Asked whether this was the best moment of his career, Wilby said: “It is certainly up there as a special moment that I’ll remember forever.
“It just sums up to me, enjoyment and having that fun back in the sport is everything. We’ve all seen faster times than that, but I’m loving it, and that’s got me to the top of the podium this time.
“Everything else doesn’t matter. I’m always going to have that medal, I’m always going to love looking at it and remembering the moments that brought it here.”
Learning to walk…and months later winning gold
Alice Tai was another English gold medallist on Sunday night, prevailing in the women’s 100m backstroke S8 final, just a few months after having her right leg amputated below the knee.
“It’s a bit surreal,” she said.
“I started and ended last season with surgery, pulled out of Tokyo, then had an amputation in January.
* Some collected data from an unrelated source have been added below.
/-- The answer to a message starts on its way (R225, R285). -/
def Act.answer {s0 : State} (n : Nat) (code : Byte) (free : Nat) : Act s0 Unit :=
  Act.dev fun d => d.updMsg n fun m => { m with stage := .answered code free }

/-- A message reaches the port that performs it. -/
def Act.arrived {s0 : State} (n : Nat) : Act s0 Unit := Act.dev fun d => d.updMsg n fun m => { m with stage := .atPort }

/-- A log record in the partition that owns the destination core, or the device's when no partition does (R431). -/
def Act.logAt {s0 : State} (phys : Option Nat) (kind : Nat) (cause : Byte) (addr : U64) (job src : Nat) : Act s0 Unit := do
  let s ← Act.cur
  match phys.bind s.dev.partOf with
  | some p => Act.log p.num kind cause 0xFF (phys.getD 0) addr job src
  | none => Act.logDevice kind cause 0xFF (phys.getD 0) job

/-- A rejection (R302, R431, R433): error response 0x13. At step 1 no job on this device is named, and the device logs it; at step
2 it is logged with the pod address and the job, in the partition of the destination core, or of the job where the write
names none. -/
def Act.reject {s0 : State} (m : Msg) : Act s0 Unit := do
  let s ← Act.cur
  Act.answer m.id 0x13 0
  match s.dev.job m.job with
  | none => Act.logDevice 1 0x13 0xFF (s.dev.unitOf m) m.job
  | some j =>
    let core := if m.kind = .pod .phm then none else (s.dev.mapped m.job m.core).map (·.phys)
    Act.log (((core.bind s.dev.partOf).map (·.num)).getD j.part) 1 0x13 0xFF (core.getD (s.dev.unitOf m)) m.podAddr m.job m.srcDev

/-- The cell address that the log record of a dropped write names (R218): the pod address, or for a cluster store, which has
none, the array form of R428 (log 71). -/
def Msg.cellAddr (m : Msg) (s : State) : U64 :=
  match m.kind with
  | .spk => arrayWord 2 ((s.placeAt m.core m.slot1).elim m.addr fun p => p.first + m.addr)
  | _ => m.podAddr

/-- A refusal (R218): an entry on the core's list and the write parked; with the list full the write is dropped with a
presence overrun. -/
def Act.refuse {s0 : State} (m : Msg) (phys : Nat) (what : Refused) : Act s0 Unit := do
  let s ← Act.cur
  if 64 ≤ s.dev.refs.countP fun e => e.phys == phys then do
    Act.answer m.id 0x14 0
    Act.logAt (some phys) 2 0x14 (m.cellAddr s) m.job m.srcDev
  else
    Act.dev fun d => { ((d.updMsg m.id fun m => { m with stage := .parked }).countEv 20 (clusterOf phys) 1) with
      refs := d.refs ++ [⟨phys, what, m.id⟩] }

/-- An uncorrectable error met at the destination (R426, R427, R431): error response 0x40, logged with the array and the offset
at which the write meets it. -/
def Act.failBad {s0 : State} (m : Msg) (p : Place) (arr off : Nat) : Act s0 Unit := do
  Act.answer m.id 0x40 0
  Act.logBad p.phys arr (arrayWord arr (p.first + off)) m.job

/-- A queue region's pointers that fail (R423, R426; log 20): error response 0x40, logged with the region's number. -/
def Act.failPointers {s0 : State} (m : Msg) (p : Place) : Act s0 Unit := do
  Act.answer m.id 0x40 0
  Act.logBad p.phys 3 (arrayWord 3 m.region) m.job

/-- A write from another device as a message of its own (R298). -/
def outsideMsg (w : OutsideWrite) (s : State) : Msg :=
  { s.blank (.pod w.kind) with
    id := s.dev.nextMsg, src := .outside w.srcDev w.srcParty, ctx := 0, job := w.job, part := 0, srcDev := w.srcDev
    path := w.tier.toNat, dev := (s.dev.job w.job).elim 0 (·.self), core := w.core, addr := w.off, tag := w.tag
    region := w.off % 16, esz := w.esz, data := w.data }

/-- A write handled by the receiving port agent (R302, R305): rejected, failed, refused for a suspended context, performed
at once when it is plain and its party's order allows it (R281), or left at the port for its own operation. -/
def State.arrive (s : State) (m : Msg) : State :=
  let n := m.id
  match m.kind with
  | .pod .phm =>
    if (s.dev.job m.job).isNone ∨ !s.dev.segmentOk m m.addr m.size then runAct (fun _ => Act.reject m) s
    else runAct (fun _ => Act.arrived n) s
  | .pod .qput =>
    match s.admitRegion m with
    | .reject => runAct (fun _ => Act.reject m) s
    | .fail => runAct (fun _ => Act.answer n 0x41 0) s
    | .suspended c => runAct (fun _ => Act.refuse m ((s.dev.mapped m.job m.core).elim 0 (·.phys)) (.context c)) s
    | .deliver _ => runAct (fun _ => Act.arrived n) s
  | .pod .route | .pod .seal => runAct (fun _ => Act.arrived n) s
  | _ =>
    match s.judge m with
    | .reject => runAct (fun _ => Act.reject m) s
    | .fail => runAct (fun _ => Act.answer n 0x41 0) s
    | .suspended c => runAct (fun _ => Act.refuse m ((s.dev.mapped m.job m.core).elim 0 (·.phys)) (.context c)) s
    | .deliver p =>
      if m.tag || m.right = 1 then runAct (fun _ => Act.arrived n) s
      else if (s.dev.partFailing .spl (p.at m.addr) m.data.length).isSome then runAct (fun _ => Act.failBad m p 2 m.addr) s
      else runAct (fun _ => do
        Act.correctPart p.phys p.slot1 .spl (p.at m.addr) m.data.length
        Act.write .spl (p.at m.addr) m.data
        Act.answer n 0 0) s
I’ve been learning to walk this year and getting back in the pool was just a bit of fun as I missed swimming.”
Wales’ Lily Rice finished third.
James Guy picked up bronze in the men’s 200m butterfly final, where Chad le Clos’ silver took him to 18 Commonwealth Games medals, equalling the overall record held by shooting pair Michael Gault and Phil Adams.
Wales’ Medi Harris was a bronze medallist in the women’s 100m backstroke, while the quartet of Freya Colbert, Tamryn van Selm, Abbie Wood and Freya Anderson also finished third in the women’s 4x200m freestyle relay final.